This simple turnip soup is the perfect use for a bunch of turnips if you're lucky enough to get them with their greens attached. Feel free to use loose turnips and a bunch of greens - turnip greens are great to use but any kind will be delicious in this soup. Like so many soup recipes, this one is very flexible, add additional vegetables or herbs as you have available and sound good to you.
Prep Time: 15 minutes
Cook Time: 20 minutes
Total Time: 35 minutes
Ingredients:
- 1 bunch of turnips with greens, or 3 or 4 turnips and 1 bunch of turnip greens
- 2 small onions or leeks
- 2 or 3 cloves garlic
- 2 Tbsp. olive oil
- 2 slices bacon or 2 oz. pancetta, finely chopped (optional)

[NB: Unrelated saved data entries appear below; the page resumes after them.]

/-- The port at a halt (R171, R178). -/
def haltPort (cause : HaltCause) (p : Port) : Port :=
  { p with
    running := false, haltCause := cause, poll := .idle, walker := haltWalker p, access := p.access.map haltAccess,
    holdoff := p.holdoff.afterRunChange, lastHigh := .poll, lastLow := .order }

/-- A halt of the RUNNING part, with every block's share (R110, R126, R147, R168, R171). -/
def haltPart (cause : HaltCause) (s : State) : State :=
  { s with
    port := haltPort cause s.port
    journal := { s.journal with queue := [] }
    reports := { s.reports with waiting := none }
    light := haltLight s.light
    level := haltLevel s.level
    links := s.links.map haltRec
    pass := none }

/-! ### Bus errors (R177) -/

/-- What a bus error means by the kind of access (R177). -/
inductive ErrorClass where
  /-- a data access of an order -/
  | data
  /-- a header, link or order-block access -/
  | port
  /-- a journal slot write -/
  | journal
  /-- a field report write -/
  | report
  deriving DecidableEq, Repr

/-- The row of R177's table that an access falls under. -/
def errorClass : AccessKind → ErrorClass
  | .headerRead => .port
  | .headerWrite => .port
  | .linkRead => .port
  | .blockRead => .port
  | .takenWrite => .port
  | .abortedWrite => .port
  | .resultIndex => .port
  | .finalWrite => .port
  | .sceneFetch => .data
  | .loadFetch => .data
  | .lookFetch => .data
  | .sceneSlot => .data
  | .lookSlot => .data
  | .journal _ _ => .journal
  | .report _ => .report

/-- The access kind is one that the walker makes to an order block. -/
def AccessKind.isBlock (k : AccessKind) : Bool :=
  k == .blockRead || k == .takenWrite || k == .abortedWrite || k == .resultIndex || k == .finalWrite

/-- An order whose data access failed ends with BUS_FAULT (R22, R40, R177). -/
def dataFault (s : State) : State :=
  withProgress s fun b p =>
    match p with
    | .handed => s
    | .fetchScene _ => finish b .busFault 0 s
    | .fetchLoad run => proceed b (.resultIndex run.index ⟨.busFault, run.refused⟩) s
    | .slotScene run => finish b .busFault run.written s
    | .fetchLook _ _ => finish b .busFault 0 s
    | .slotLook run => finish b .busFault run.written s
    | .resultIndex _ _ => s
    | .finishing _ => s

/-- The access failed without storing anything, and the memory port is free. -/
def dropAccess (s : State) : State := { s with port := { s.port with access := none } }

/-- A live access to an order block failed: the walker lets the block be, as the error found it (R177). A result-index write that
RUN 0 made stale does not count: when it fails, the ABORTED write that R22 and R171 ask for at RUN 0 is still made, also when
RUN 1 has come in between, where R22's line on bus errors asks for none; that choice is the model's
(notes/assumptions/12.md). -/
def letBlockBe (a : Access) (s : State) : State :=
  if a.status = .live ∧ a.kind.isBlock then setWalker .idle s else s

/-- A bus error while RUNNING (R177). -/
def errorRunning (a : Access) (s : State) : State :=
  match errorClass a.kind with
  | .data => if a.status = .live then dataFault s else s
  | .port => haltPart .bus (raise .bus (letBlockBe a s))
  | .journal => haltPart .bus (raise .bus s)
  | .report => raise .bus { s with reports := { s.reports with setting := none, waiting := none } }

/-- A bus error while HALTED (R177): no state but the attention cause; the failed write is not made again
(notes/assumptions/12.md). -/
def errorHalted (a : Access) (s : State) : State :=
  match errorClass a.kind with
  | .data => s
  | .port => raise .bus (letBlockBe a s)
  | .journal => raise .bus s
  | .report => raise .bus s

/-- A bus error ends the access in progress (R177); the result of one that a reset has forgotten is discarded (R170). -/
def busErrorNow (s : State) : State :=
  match s.port.access with
  | none => s
  | some a =>
    let t := dropAccess s
    if a.status = .forgotten then t else if s.port.running then errorRunning a t else errorHalted a t

end Sys2Proof.Machine
end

- 4 to 6 cups chicken or vegetable broth (Homemade Chicken Broth is particularly delicious), depending on how "soupy" you like your soup
- Salt
- Freshly ground black pepper (optional)
Preparation:
- Remove the greens from the turnips, if necessary. Wash and rinse the greens, cut them into thin strips, and set them aside.
- Peel the turnips, chop them into small chunks, and set aside.
- Peel and finely chop onions or clean and finely chop leeks. Set aside.
- Thinly slice garlic and set aside.
- Heat the oil in a medium pot over medium high heat. Add the bacon or pancetta, if you're using it, and cook until it starts to render its fat. Add the onions or leeks, sprinkle with salt, and cook, stirring occasionally, until onions are soft, about 3 minutes.
- Add the garlic and cook, stirring, until fragrant, about 1 minute.
- Add the chopped turnips and broth. Bring to a boil. Reduce heat to maintain a steady simmer and cook until turnips are tender, 8 to 10 minutes.
- Stir in the turnip greens and cook until the greens are tender, about 2 minutes.
- Taste the soup and add salt or other seasonings to taste. Serve the soup hot, garnished with black pepper, if you like.
Makes 4 to 6 servings Turnip Soup With Greens.